Reproduce each line from the first in the data through the line that contains "8 ≤ (rankOf (sub s d i) r).owed →" exactly; give nothing else.

[Data records — start]

-- ==== Sys2Proof/Certificates/Slice0/Obligations.lean ====
section
/-!
DEFINITION. Sys2Proof/Certificates/Slice0/Obligations.lean: the statements for the provers. Each says, for every state and operands that
meet what is before the arrows, what the device's step answers.
-/

open Sys2Proof Sys2Proof.Machine

/-- Chapter 3, Refresh and The echo table: a tick of the interval timer of a rank that runs owes one more REF, or makes one due where eight are owed; a rank in
self-refresh, in RETRAIN or absent has no tick. A REF issued to a rank pays a forced one first, then a due one, then an owed one where no request to the rank waits or
POSTPONE = 0; the rank's rows are closed before it (those of every rank where a command error asks for it). A REF to a rank in RETRAIN pays nothing. At 16,384 ticks the
echo tables of the rank are emptied. -/
def Obligations.RefreshTicksAndRefs : Prop :=
  (∀ (d : Die) (i r : Nat) (s : State),
      rankThere s d r = true →
      (rankOf (sub s d i) r).selfRefresh = false →
      (rankOf (sub s d i) r).retrain = none →
      (rankOf (sub s d i) r).owed < 8 →
      exec (.refTick d i r) s = .next (onSub d i (onRank r (fun x => { x with ticks := x.ticks + 1, owed := x.owed + 1, nextNs := s.nowNs + x.interval })) s)) ∧
  (∀ (d : Die) (i r : Nat) (s : State),
      rankThere s d r = true →
      (rankOf (sub s d i) r).selfRefresh = false →
      (rankOf (sub s d i) r).retrain = none →
      8 ≤ (rankOf (sub s d i) r).owed →
      exec (.refTick d i r) s = .next (onSub d i (onRank r (fun x => { x with ticks := x.ticks + 1, due := x.due + 1, nextNs := s.nowNs + x.interval })) s)) ∧
  (∀ (d : Die) (i r : Nat) (s : State),
      rankThere s d r = false ∨ (rankOf (sub s d i) r).selfRefresh = true ∨ (rankOf (sub s d i) r).retrain.isSome = true →
      exec (.refTick d i r) s = .next s) ∧
  (∀ (d : Die) (i r : Nat) (s : State),
      i < 12 →
      rankThere s d r = true →
      (rankOf (sub s d i) r).selfRefresh = false →
      (rankOf (sub s d i) r).retrain = none →
      0 < (rankOf (sub s d i) r).forced →
      AnswersWith (exec (.refIssue d i r) s) (fun t => rankOf (sub t d i) r = { rankOf (sub s d i) r with forced := (rankOf (sub s d i) r).forced - 1 } ∧
        (sub t d i).banks = (sub s d i).banks.map (fun p => if (sub s d i).preaDue = true ∨ p.1 / 32 = r then (p.1, { p.2 with row := none }) else p) ∧
        (sub t d i).cells = (sub s d i).cells ∧ (sub t d i).rdq = (sub s d i).rdq ∧ (sub t d i).wrq = (sub s d i).wrq ∧ butChan d (i / 2) t = butChan d (i / 2) s)) ∧
  (∀ (d : Die) (i r : Nat) (s : State),
      i < 12 →
      rankThere s d r = true →
      (rankOf (sub s d i) r).selfRefresh = false →
      (rankOf (sub s d i) r).retrain = none →
      (rankOf (sub s d i) r).forced = 0 →
      0 < (rankOf (sub s d i) r).due →
      AnswersWith (exec (.refIssue d i r) s) (fun t => rankOf (sub t d i) r = { rankOf (sub s d i) r with due := (rankOf (sub s d i) r).due - 1 } ∧
        (sub t d i).banks = (sub s d i).banks.map (fun p => if (sub s d i).preaDue = true ∨ p.1 / 32 = r then (p.1, { p.2 with row := none }) else p) ∧
        (sub t d i).cells = (sub s d i).cells ∧ (sub t d i).rdq = (sub s d i).rdq ∧ (sub t d i).wrq = (sub s d i).wrq ∧ butChan d (i / 2) t = butChan d (i / 2) s)) ∧
  (∀ (d : Die) (i r : Nat) (s : State),
      i < 12 →
      rankThere s d r = true →
      (rankOf (sub s d i) r).selfRefresh = false →
      (rankOf (sub s d i) r).retrain = none →
      (rankOf (sub s d i) r).forced = 0 →
      (rankOf (sub s d i) r).due = 0 →
      0 < (rankOf (sub s d i) r).owed →
      rankWaited s d i r = false ∨ postpones s d (i / 2) = false →
      AnswersWith (exec (.refIssue d i r) s) (fun t => rankOf (sub t d i) r = { rankOf (sub s d i) r with owed := (rankOf (sub s d i) r).owed - 1 } ∧
        (sub t d i).banks = (sub s d i).banks.map (fun p => if (sub s d i).preaDue = true ∨ p.1 / 32 = r then (p.1, { p.2 with row := none }) else p) ∧
        (sub t d i).cells = (sub s d i).cells ∧ (sub t d i).rdq = (sub s d i).rdq ∧ (sub t d i).wrq = (sub s d i).wrq ∧ butChan d (i / 2) t = butChan d (i / 2) s)) ∧
  (∀ (d : Die) (i r : Nat) (s : State),
      i < 12 →
      rankThere s d r = true →
      (rankOf (sub s d i) r).selfRefresh = false →
      (rankOf (sub s d i) r).retrain.isSome = true →
      AnswersWith (exec (.refIssue d i r) s) (fun t => sub t d i = sub s d i ∧ butChan d (i / 2) t = butChan d (i / 2) s)) ∧
  (∀ (d : Die) (i r : Nat) (s : State),
      16384 ≤ (rankOf (sub s d i) r).ticks →
      AnswersWith (exec (.echoClear d i r) s) (fun t => rankOf (sub t d i) r = { rankOf (sub s d i) r with ticks := (rankOf (sub s d i) r).ticks - 16384 } ∧
        (∀ k, k / 32 = r → (bankOf (sub t d i) k).echo = [] ∧ (bankOf (sub t d i) k).mitig = (bankOf (sub s d i) k).mitig ∧
          (bankOf (sub t d i) k).row = (bankOf (sub s d i) k).row) ∧
        (∀ k, k / 32 ≠ r → bankOf (sub t d i) k = bankOf (sub s d i) k) ∧
        (sub t d i).cells = (sub s d i).cells ∧ (sub t d i).rdq = (sub s d i).rdq ∧ (sub t d i).wrq = (sub s d i).wrq ∧
        t.regs = s.regs ∧ t.out = s.out ∧ butSub d i t = butSub d i s))

/-- Chapter 3, Refresh (R71 to R74, R77): a reading above 85 °C makes a cool rank hot: its owed count is doubled, at most 8 with the rest forced, and the time left
of its interval is halved; a reading of 83 °C or below makes a hot rank cool: what is owed and forced is halved and rounded up, and the time
left is doubled; any other reading keeps class and counts. A rank that has just left self-refresh starts a whole interval where its class changes. The rank is awake, not retraining, and the reading is within
TEMP_DELTA of its record (a larger difference asks for a retrain). -/
def Obligations.HotRanksRefreshTwice : Prop :=
  (∀ (d : Die) (i r : Nat) (temp : Int) (s : State),
      i < 12 →
      rankThere s d r = true →
      (rankOf (sub s d i) r).selfRefresh = false →
      (rankOf (sub s d i) r).retrain = none →
      tempDrift s d i r temp = false →
      (rankOf (sub s d i) r).hot = false →
      85 < temp →
      AnswersWith (exec (.mr4Poll d i r temp) s) (fun t => rankOf (sub t d i) r = { rankOf (sub s d i) r with hot := true, temp := temp, mr4Wanted := false, woke := false, owed := min 8 (2 * (rankOf (sub s d i) r).owed), forced := (rankOf (sub s d i) r).forced + (2 * (rankOf (sub s d i) r).owed - 8), nextNs := if (rankOf (sub s d i) r).woke then s.nowNs + RankSt.interval { rankOf (sub s d i) r with hot := true } else s.nowNs + ((rankOf (sub s d i) r).nextNs - s.nowNs) / 2 } ∧ butChan d (i / 2) t = butChan d (i / 2) s)) ∧
  (∀ (d : Die) (i r : Nat) (temp : Int) (s : State),
      i < 12 →
      rankThere s d r = true →
      (rankOf (sub s d i) r).selfRefresh = false →
      (rankOf (sub s d i) r).retrain = none →
      tempDrift s d i r temp = false →
      (rankOf (sub s d i) r).hot = true →
      temp ≤ 83 →
      AnswersWith (exec (.mr4Poll d i r temp) s) (fun t => rankOf (sub t d i) r = { rankOf (sub s d i) r with hot := false, temp := temp, mr4Wanted := false, woke := false, owed := ((rankOf (sub s d i) r).owed + (rankOf (sub s d i) r).forced + 1) / 2, forced := 0, nextNs := if (rankOf (sub s d i) r).woke then s.nowNs + RankSt.interval { rankOf (sub s d i) r with hot := false } else s.nowNs + ((rankOf (sub s d i) r).nextNs - s.nowNs) * 2 } ∧ butChan d (i / 2) t = butChan d (i / 2) s)) ∧
  (∀ (d : Die) (i r : Nat) (temp : Int) (s : State),
      i < 12 →
      rankThere s d r = true →
      (rankOf (sub s d i) r).selfRefresh = false →
      (rankOf (sub s d i) r).retrain = none →
      tempDrift s d i r temp = false →
      ((rankOf (sub s d i) r).hot = false ∧ temp ≤ 85) ∨ ((rankOf (sub s d i) r).hot = true ∧ 83 < temp) →
      AnswersWith (exec (.mr4Poll d i r temp) s) (fun t => rankOf (sub t d i) r = { rankOf (sub s d i) r with temp := temp, mr4Wanted := false, woke := false } ∧
        t.regs = s.regs ∧ t.out = s.out ∧ butChan d (i / 2) t = butChan d (i / 2) s))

[Data records — finish]

*Solution for this task*:
-- ==== Sys2Proof/Certificates/Slice0/Obligations.lean ====
section
/-!
DEFINITION. Sys2Proof/Certificates/Slice0/Obligations.lean: the statements for the provers. Each says, for every state and operands that
meet what is before the arrows, what the device's step answers.
-/

open Sys2Proof Sys2Proof.Machine

/-- Chapter 3, Refresh and The echo table: a tick of the interval timer of a rank that runs owes one more REF, or makes one due where eight are owed; a rank in
self-refresh, in RETRAIN or absent has no tick. A REF issued to a rank pays a forced one first, then a due one, then an owed one where no request to the rank waits or
POSTPONE = 0; the rank's rows are closed before it (those of every rank where a command error asks for it). A REF to a rank in RETRAIN pays nothing. At 16,384 ticks the
echo tables of the rank are emptied. -/
def Obligations.RefreshTicksAndRefs : Prop :=
  (∀ (d : Die) (i r : Nat) (s : State),
      rankThere s d r = true →
      (rankOf (sub s d i) r).selfRefresh = false →
      (rankOf (sub s d i) r).retrain = none →
      (rankOf (sub s d i) r).owed < 8 →
      exec (.refTick d i r) s = .next (onSub d i (onRank r (fun x => { x with ticks := x.ticks + 1, owed := x.owed + 1, nextNs := s.nowNs + x.interval })) s)) ∧
  (∀ (d : Die) (i r : Nat) (s : State),
      rankThere s d r = true →
      (rankOf (sub s d i) r).selfRefresh = false →
      (rankOf (sub s d i) r).retrain = none →
      8 ≤ (rankOf (sub s d i) r).owed →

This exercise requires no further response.